**PROBLEM**
Locate every line below that contains the word "beatPhase" and copy it.

(Items from a data source)
-- ==== Sys2Proof/Machine/Beat.lean ====
section
/-!
DEFINITION. Beats: tags, beat queues, late arrivals and carries, service, the close of a beat, overrun, refresh and glove
pairs (spec/03_beat_memory.md R50 to R70, spec/15_prog_beats.md R310, spec/16_prog_refresh.md R312 to R314), and LDB and STB
(spec/13_ref_memory_array.md R261, R262).
-/

namespace Sys2Proof.Machine

/-! ## Tags (R51, R52, R374) -/

/-- The tag of the beat-tagged instruction being issued, of compute kind when `odd`; none when its parity is wrong. -/
def State.tagOf (s : State) (odd : Bool) (p : Pfx) (tag : Option (BitVec 16)) : Option Nat :=
  let d := s.here.dbeat.toNat % 65536
  match tag with
  | some t => if bit t.toNat 0 = odd then some t.toNat else none
  | none => match p.beat with
    | some k => let t := (d + k.toNat) % 65536; if bit t 0 = odd then some t else none
    | none => some (if bit d 0 = odd then d else (d + 1) % 65536)

/-- The beat that a tag of a bay's task names now. -/
def State.beatOf (s : State) (bay tag : Nat) : Int :=
  let n : Int := (s.part (s.partOf bay)).beatno
  n + signed 16 (wrap 16 (tag + (s.bay bay).beatoff - n))

/-! ## Queues (R56 to R58) -/

/-- Whether an entry writes at a close. -/
def BeatOp.isWrite : BeatOp → Bool
  | .store _ _ _ | .awrite _ _ _ _ _ | .aswap _ _ => true
  | _ => false

/-- Whether an entry is an in-array operation. -/
def BeatOp.isArray : BeatOp → Bool
  | .array _ => true
  | _ => false

/-- Entries of a beat queue that are not served: these fill the 512 places of the queue. (DEDUCED, log entry 155.) -/
def Bay.unserved (b : Bay) : List BEntry := b.bq.filter fun e => !e.served

/-- The syndrome of a late arrival (R56, R57). (DEDUCED, log entry 32.) -/
def lateReport (code : Nat) (e : BEntry) (beatno : Nat) : Report :=
  ⟨0x09, BitVec.ofNat 64 code, BitVec.ofNat 64 (e.tag + beatno % 2 ^ 48 * 2 ^ 16), BitVec.ofNat 64 e.where_, 0⟩

/-- A carry is counted in the issuing task (R58). -/
def Bay.countCarry (b : Bay) : Bay :=
  { b.setFlags fLate with lateNow := b.lateNow + 1 }

/-- An entry reaches a bay's queue after its beat has closed (R57, R58). -/
def State.lateEntry (s : State) (bay : Nat) (e : BEntry) : State :=
  let n := (s.part (s.partOf bay)).beatno
  if !e.op.isWrite || e.strict then
    let code := if e.op.isWrite then 0 else if e.op.isArray then 2 else 1
    (s.onTask e.bay e.task fun b => b.endHold s.now e.hold).report e.bay e.task (lateReport code e n)
  else
    let aw := match e.op with
      | .awrite _ _ _ _ _ => true
      | _ => false
    let e' := { e with beat := max (e.beat + 2) (n + n % 2), carried := true, served := !aw, next := s.now + 2 }
    (s.onTask e.bay e.task fun b => (b.endHold s.now e.hold).countCarry).onBay bay fun b => { b with bq := b.bq ++ [e'] }

/-- The end of the refresh window that runs on a bay's die, or the present cycle. -/
def State.calm (s : State) (bay : Nat) : Nat := max s.now (s.die (dieOf bay)).rfend

/-- A number for a delay of an entry. -/
def State.entryKey (s : State) (bay id i : Nat) : Nat := s.freeKey bay i (id % 4096)

/-- The cycle on which an access entry of the open beat is served: within 512 cycles of now and of the end of the owed windows,
and ahead of the next window when that would carry it past the bound (R65, R310). -/
def State.serveAt (s : State) (bay id : Nat) : Nat :=
  let d := s.die (dieOf bay)
  let first := s.calm bay
  let last := max s.now d.owedEnd + 512
  let t := first + Config.freeDelay (s.entryKey bay id 9) % (last - first + 1)
  if d.rfnext ≤ t ∧ last < d.rfnext + 64 then max first (d.rfnext - 1) else t

/-- An entry enters a queue (R56). -/
def State.enterQueue (s : State) (bay : Nat) (e : BEntry) : State :=
  let next := match e.op with
    | .awrite _ _ _ _ _ => s.now + 2
    | .array _ => 0
    | _ => s.serveAt bay e.id
  s.onBay bay fun b => { b with bq := b.bq ++ [{ e with next := next }] }

/-- The greatest cycles of travel to another bay (R310). -/
def travel (a b : Nat) : Nat := if dieOf a = dieOf b then 256 else 1024

/-- The bay that holds the target of an entry on its way. -/
def BeatOp.target : BeatOp → Nat
  | .load _ a _ | .store _ a _ => a / 2 ^ 30 % 256
  | _ => 0

/-- A beat-tagged instruction is issued (R51 to R58): its kind, prefixes and tag, the bay of its target, its address for a
syndrome, what it does, and the registers of R96 that it holds as destinations or as sources. A register that it both reads and
writes takes the destination hold alone. (DEDUCED, log entry 39.) (DESIGN CHOICE, log entry 142.) -/
def State.sendBeat (s : State) (odd : Bool) (p : Pfx) (tag : Option (BitVec 16)) (target addr : Nat) (op : BeatOp)
    (dest src : List Nat) (use : Option (Nat × Nat) := none) : State :=
  match s.tagOf odd p tag with
  | none => s.raise ⟨0x01, 5, BitVec.ofNat 64 s.slotOff, (match s.item with
      | some i => i.word.zeroExtend 64
      | none => 0), BitVec.ofNat 64 s.cur.slot⟩
  | some t =>
    let here := s.cur.bay
    let b := s.here
    let (id, s1) := s.newOp
    let n := (s.part (s.partOf here)).beatno
    let e : BEntry :=
      { id, bay := here, task := b.uid, beat := s.beatOf here t, tag := t, op, strict := bit b.beatctlReg.toNat 0
        hold := id, pc := s.cur.pc, where_ := addr, due := s.now, item := s.item, use }
    let srcs := src.filter fun r => !dest.contains r
    let held (x : State) (ends : Option Nat) : State := (x.wantHold id true dest ends).wantHold id false srcs ends
    if target ≠ here then
      let last := b.transit.foldl (fun m x =>
        if x.op.isWrite && op.isWrite && x.op.target == op.target then max m x.due else m) 0
      let due := max last (s.now + 1 + Config.freeDelay (s.entryKey here id 8) % travel here target)
      (held s1 none).upd fun b => { b with transit := b.transit ++ [{ e with due := due }] }
    else if e.beat < n then (held s1 (some s.now)).lateEntry here e
    else if 512 ≤ b.unserved.length then s.raiseLate (lateReport 3 e n)
    else (held s1 none).enterQueue here e

/-- BEAT_QUEUE_ARRIVAL (R56 to R58): a beat-tagged instruction of a bay reaches the queue of another bay. (DEDUCED, log entry 33.) -/
def execBeatQueueArrival (bay id : Nat) (s : State) : Out :=
  if 256 ≤ bay then .fault .absent
  else match (s.bay bay).transit.find? fun e => e.id == id with
  | none => .next s
  | some e =>
    let s1 := s.onBay bay fun b => { b with transit := b.transit.filter fun x => x.id != id }
    let t := e.op.target
    let n := (s.part (s.partOf t)).beatno
    .next (if e.beat < n then s1.lateEntry t e
      else if 512 ≤ (s1.bay t).unserved.length then
        (s1.onTask bay e.task fun b => b.endHold s.now e.hold).report bay e.task (lateReport 3 e n)
      else s1.enterQueue t e)

/-! ## LDB and STB (R261, R262) -/

/-- The checked address of LDB or STB: the state after its translation, and the physical address or a fault. (DEDUCED, log entry 48.) -/
def State.beatEA (s : State) (load acc t : Bool) (ea : Word) : State × Except Report Nat :=
  let a := ea.toNat
  let p := s.partOf s.cur.bay
  let slot := BitVec.ofNat 64 s.cur.slot
  let bay := bits a 37 30
  if a % (if t then 4096 else 128) ≠ 0 then (s, .error ⟨0x12, 0, ea, 0, slot⟩)
  else if acc then
    if bits a 63 38 ≠ 0 ∨ bits a 21 14 ≠ 0 ∨ !s.inPart p bay ∨ (t ∧ 12 < bits a 13 10)
        ∨ (s.here.lent ∧ (bay ≠ s.cur.bay ∨ bits a 13 10 ≠ 15 ∨ t)) then (s, .error ⟨0x11, 0, ea, 0, slot⟩)
    else (s, .ok a)
  else
    let kind : Acc := if load then .beatLoad else .beatStore
    let (tr, s1) := s.translate kind p s.here.asid s.here.handler a (s.freeKey s.cur.bay s.cur.slot 100)
    (s1, match tr with
      | .absent r | .form r | .prot r => .error r
      | .wait => .error tryAgain
      | .ok l pa => if s.inPart p (pa / 2 ^ 30) then .ok pa else .error (transReport 0x11 kind 4 l.level a s.here.asid))

/-- The phase-set check of an access to beat memory or accumulators by the L and W slots (R260). -/
def State.beatPhase (s : State) (acc load : Bool) (pa n : Nat) : Option Report :=
  if pa / 2 ^ 30 = s.cur.bay then
    s.here.phaseFault 0 (if acc then 3 else 5) (if acc then bits pa 29 22 * 2 ^ 14 + pa % 2 ^ 14 else pa) n (!load)
  else if s.here.phaseOn then some ⟨0x0B, 0, BitVec.ofNat 64 pa, BitVec.ofNat 64 (2 * n + if load then 0 else 1), 0⟩
  else none

/-- LDB and STB. -/
def State.beatMove (s : State) (load acc : Bool) (m : MemB) (ea : Word) (p : Pfx) (tag : Option (BitVec 16)) : State :=
  let rows := if m.t then (List.range 32).map fun j => rowNum m.a.toNat j else [rowNum m.a.toNat m.row.toNat]
  match s.beatEA load acc m.t ea with
  | (s1, .error r) => s1.raise r
  | (s1, .ok pa) => match s1.beatPhase acc load pa (128 * rows.length) with
    | some r => s1.raise r
    | none =>
      let regs := rows.map (32 + ·)
      let use := if acc then none else some (s.here.asid, ea.toNat / 65536)
      if load then s1.sendBeat false p tag (pa / 2 ^ 30) pa (.load acc pa rows) regs [] use
      else if (s1.rowsPoisoned 5 s.cur.bay rows).isSome then s1.readPoison 5 rows
      else
        let data := rows.map fun n => s1.readRow s.cur.bay n (2048 + 8 * s.cur.slot + n % 512)
        s1.sendBeat false p tag (pa / 2 ^ 30) pa (.store acc pa data) [] regs use

def execLdb (acc : Bool) (m : MemB) (off : BitVec 5) (p : Pfx) (s : State) : Out :=
  .next (s.beatMove true acc m (s.ea m.b (scaleOff off 128)) p none)
def execLdb64 (acc : Bool) (m : MemB) (off tag : BitVec 16) (s : State) : Out :=
  .next (s.beatMove true acc m (s.ea m.b (scaleOff off 128)) .empty (some tag))
def execStb (acc : Bool) (m : MemB) (off : BitVec 5) (p : Pfx) (s : State) : Out :=
  .next (s.beatMove false acc m (s.ea m.b (scaleOff off 128)) p none)
def execStb64 (acc : Bool) (m : MemB) (off tag : BitVec 16) (s : State) : Out :=
  .next (s.beatMove false acc m (s.ea m.b (scaleOff off 128)) .empty (some tag))

/-! ## Service (R54, R65, R97, R310) -/

/-- An entry changed in a queue. -/
def Bay.onBeat (b : Bay) (e : BEntry) (f : BEntry → Option BEntry) : Bay :=
  { b with bq := b.bq.filterMap fun x => if x.id = e.id ∧ x.bay = e.bay then f x else some x }

/-- Whether an access entry of the open beat may be served now. -/
def State.servable (s : State) (bay : Nat) (e : BEntry) : Bool :=
  let p := s.part (s.partOf bay)
  let access := match e.op with
    | .load _ _ _ | .store _ _ _ | .aswap _ _ => true
    | _ => false
  access && !e.served && e.beat == (p.beatno : Int) && decide (e.next ≤ s.now) && decide (s.calm bay = s.now)

/-- Whole rows land in a task, and its hold ends. -/
def State.landRows (s : State) (bay task hold : Nat) (rows : List (Nat × Row)) : State :=
  let s1 := s.onTask bay task fun b => (rows.foldl (fun b (x : Nat × Row) => b.setRow x.1 x.2) b).endHold s.now hold
  if rows.isEmpty || (s.bay bay).uid != task then s1 else s1.cleanRows bay (rows.map (·.1))

/-- An access entry is served: a load returns what stood at the close of the last compute beat (R54). -/
def State.serveEntry (s : State) (bay : Nat) (e : BEntry) : State :=
  match e.op with
  | .load acc pa rows =>
    let s1 := s.onBay bay fun b => b.onBeat e fun _ => none
    let p := s.partOf bay
    match s.snapPoison p acc pa (128 * rows.length) with
    | some x => (s1.onTask e.bay e.task fun b => b.endHold s.now e.hold).report e.bay e.task (poisonReport 4 x)
    | none =>
      let m := if acc then (s.part p).snapAcc else (s.part p).snapBeat
      let data := rows.zipIdx.map fun (n, j) => (n, rowOf (m.bytes (pa + 128 * j) 128))
      if e.bay = bay then s1.landRows bay e.task e.hold data
      else
        let due := s.now + 1 + Config.freeDelay (s.entryKey bay e.id 7) % travel bay e.bay
        s1.onBay e.bay fun b => { b with landing := b.landing ++ [⟨e.id, e.task, e.hold, data, due⟩] }
  | _ => (s.onBay bay fun b => b.onBeat e fun x => some { x with served := true }).onTask e.bay e.task fun b => b.endHold s.now e.hold

/-- BEAT_LOAD_SERVE (R54): an access entry of the open beat is served. (DEDUCED, log entry 38.) -/
def execBeatLoadServe (bay id : Nat) (s : State) : Out :=
  if 256 ≤ bay then .fault .absent
  else match (s.bay bay).bq.find? fun e => e.id == id && s.servable bay e with
  | none => .next s
  | some e => .next (s.serveEntry bay e)
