-- ==== Sys2Proof/Machine/Engine.lean ====
section
/-!
DEFINITION. Engine commands: where they stand, how they start, what one read or write of a command does in each space, how
a command fails and how it finishes (spec/05_ordering.md R116, R118; spec/07_tack_room.md R153 to R156, R160 to R163;
spec/21_translation.md R349, R353, R357, R402).
-/

namespace Sys2Proof.Machine

/-! ## Timetables (R153, R160) -/

/-- The channel of SPAWN commands, and that of the words that aborted, dropped and refused commands still write. (DESIGN CHOICE, log entry 58.) -/
def spawnCh : Nat := 8
/-- See `spawnCh`. -/
def wordCh : Nat := 9

/-- The timetable of an engine. -/
def State.cmds (s : State) : Engine → List Cmd
  | .btx bay ch => (Tbl.get Channel.reset (s.bay bay).btx ch).buf
  | .tack die unit => (Tbl.get Eng.reset (s.die die).engines unit).cmds

/-- The timetable of an engine replaced. -/
def State.setCmds (s : State) (e : Engine) (l : List Cmd) : State :=
  match e with
  | .btx bay ch => s.onBay bay fun b =>
      { b with btx := Tbl.set Channel.reset b.btx ch { Tbl.get Channel.reset b.btx ch with buf := l } }
  | .tack die unit => s.onDie die fun d =>
      { d with engines := Tbl.set Eng.reset d.engines unit { Tbl.get Eng.reset d.engines unit with cmds := l } }

/-- The commands of a partition in the timetables. -/
def State.cmdsOfPart (s : State) (p : Nat) : List Cmd :=
  ((s.bays.flatMap fun x => x.2.btx.flatMap fun y => y.2.buf) ++ (s.dies.flatMap fun x => x.2.engines.flatMap fun y => y.2.cmds)).filter
    fun c => c.part == p

/-- The engines that hold commands: channels of listed bays, then tack engines of listed dies. -/
def State.engines (s : State) : List Engine :=
  (s.bays.flatMap fun (x : Nat × Bay) => x.2.btx.map fun (y : Nat × Channel) => Engine.btx x.1 y.1)
    ++ (s.dies.flatMap fun (x : Nat × Die) => x.2.engines.map fun (y : Nat × Eng) => Engine.tack x.1 y.1)

/-- The command that an engine works on; what stands in channel 9 does not wait for each other. -/
def State.headCmd (s : State) (e : Engine) : Option Cmd :=
  match e with
  | .btx _ 9 => (s.cmds e).find? fun c => c.parked.isNone && !c.owner && decide (c.next ≤ s.now)
  | _ => (s.cmds e).head?

/-- A command of an engine replaced. -/
def State.setCmd (s : State) (e : Engine) (c : Cmd) : State := s.setCmds e ((s.cmds e).map fun x => if x.id = c.id ∧ x.bay = c.bay then c else x)

/-- A command joins a timetable, behind the one that runs, sorted by its absolute cycle and then by issue (R153, R160). -/
def joinCmds (c : Cmd) (l : List Cmd) : List Cmd :=
  let run := l.takeWhile fun x => x.started.isSome || x.past
  let rest := l.dropWhile fun x => x.started.isSome || x.past
  run ++ insertBy (·.abs) c rest

/-- A delay of a command that is not promised. -/
def State.cmdDelay (s : State) (c : Cmd) (i : Nat) : Nat := Config.freeDelay (s.freeKey c.bay (i % 16) (c.id % 4096))

/-! ## Destinations and watermarks (R162) -/

/-- The destination range of a block-transfer command. -/
def Cmd.dest (c : Cmd) : Option (SAddr × Nat) :=
  match c.kind with
  | .xcpy _ d len => some (d, len)
  | .xgth own _ rlen _ n => some (own, rlen * n)
  | .xsct _ tbl rlen nrows _ => some (tbl, rlen * nrows)
  | _ => none

/-- The first byte of n of a bay's scratch that a command other than one has armed and not filled (R155, R162). -/
def State.absent (s : State) (bay off n : Nat) (c : Cmd) : Bool :=
  (List.range 8).any fun ch => (s.cmds (.btx bay ch)).any fun x =>
    !(x.id == c.id && x.bay == c.bay) && match x.armed with
      | some (a, len) => decide (max off (a + x.wm) < min (off + n) (a + len))
      | none => false

/-! ## Pins and freed frames (R353, R357, R179) -/

/-- Whether an address lies in a page that a command has translated. -/
def Pin.holds (x : Pin) (va : Nat) : Bool := va / x.leaf.size == x.page * 65536 / x.leaf.size

/-- The frames that a translation pins: those of the page, or the one that holds a KV unit in an ordinary page; none of an elided
page and of a page with PIN = 1. (DESIGN CHOICE, log entry 46.) -/
def State.pinRun (s : State) (c : Cmd) (l : Leaf) (pa : Nat) : Option (Bool × Nat × Nat) :=
  if bit l.w0 5 || bit l.w0 3 then none
  else if c.kind = .xatt ∧ !bit l.w0 2 then some (l.tgt == 1, pa / 65536, 1)
  else some (l.tgt == 1, l.pa / 65536, s.framesOf l)

/-- The pins that stand on a frame. -/
def State.pinsOn (s : State) (exp : Bool) (f : Nat) : Nat :=
  (s.pkg.pins.filter fun x => x.1 == exp && decide (x.2.1 ≤ f) && decide (f < x.2.1 + x.2.2)).length

/-- Whether a frame of a run carries every pin that it can (R179). -/
def State.pinFull (s : State) (run : Option (Bool × Nat × Nat)) : Bool :=
  match run with
  | some (exp, f, n) => decide (65535 ≤ s.pkg.pins.length) && (List.range n).any fun i => decide (65535 ≤ s.pinsOn exp (f + i))
  | none => false

/-- A pin given up. -/
def State.dropPin (s : State) (run : Option (Bool × Nat × Nat)) : State :=
  match run with
  | some r => s.onPkg fun p => { p with pins := p.pins.erase r }
  | none => s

**SOLVED EXERCISE**
def State.beatPhase (s : State) (acc load : Bool) (pa n : Nat) : Option Report :=
  | (s1, .ok pa) => match s1.beatPhase acc load pa (128 * rows.length) with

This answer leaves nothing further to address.